Saved entries
╔══
-- ==== Sys2Proof/Syntax.lean ====
section
/-!
DEFINITION. The syntax of the machine's steps: one constructor for each row of the opcode table. The first 220 rows are
Sahade instructions and feed words, with the fields of their encodings (R49 to R54, R220) as the codes that R56 to R63 give; the
rest are the indivisible events of the device's engines, with the names of what they act on.
-/
namespace Sys2Proof

/-- The operand fields of a format L instruction whose word 1 is the operand word (R50): guard, destination, sources a, b, c, the
cross-lane modifier of source a (R65) and the ABS and NEG bits (R64). -/
structure LOps where
  g : BitVec 5
  d : BitVec 6
  a : BitVec 7
  b : BitVec 7
  c : BitVec 7
  xmode : BitVec 3
  larg : BitVec 6
  fill : BitVec 2
  absC : Bool
  absB : Bool
  absA : Bool
  negC : Bool
  negB : Bool
  negA : Bool
deriving DecidableEq, Repr

/-- The operand fields of a format ML instruction (R52): guard, DATA, BASE, the signed byte offset and the access modifiers. -/
structure MLOps where
  g : BitVec 5
  d : BitVec 6
  b : BitVec 7
  offset : BitVec 21
  order : BitVec 3
  scope : BitVec 3
  cache : BitVec 2
  nt : Bool
deriving DecidableEq, Repr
╚══
**Problem**: Produce an exact repeat of the lines from the one containing "absB : Bool" through the last line of the data, and nothing more.

**Written answer**:
  absB : Bool
  absA : Bool
  negC : Bool
  negB : Bool
  negA : Bool
deriving DecidableEq, Repr

/-- The operand fields of a format ML instruction (R52): guard, DATA, BASE, the signed byte offset and the access modifiers. -/
structure MLOps where
  g : BitVec 5
  d : BitVec 6
  b : BitVec 7
  offset : BitVec 21
  order : BitVec 3
  scope : BitVec 3
  cache : BitVec 2
  nt : Bool
deriving DecidableEq, Repr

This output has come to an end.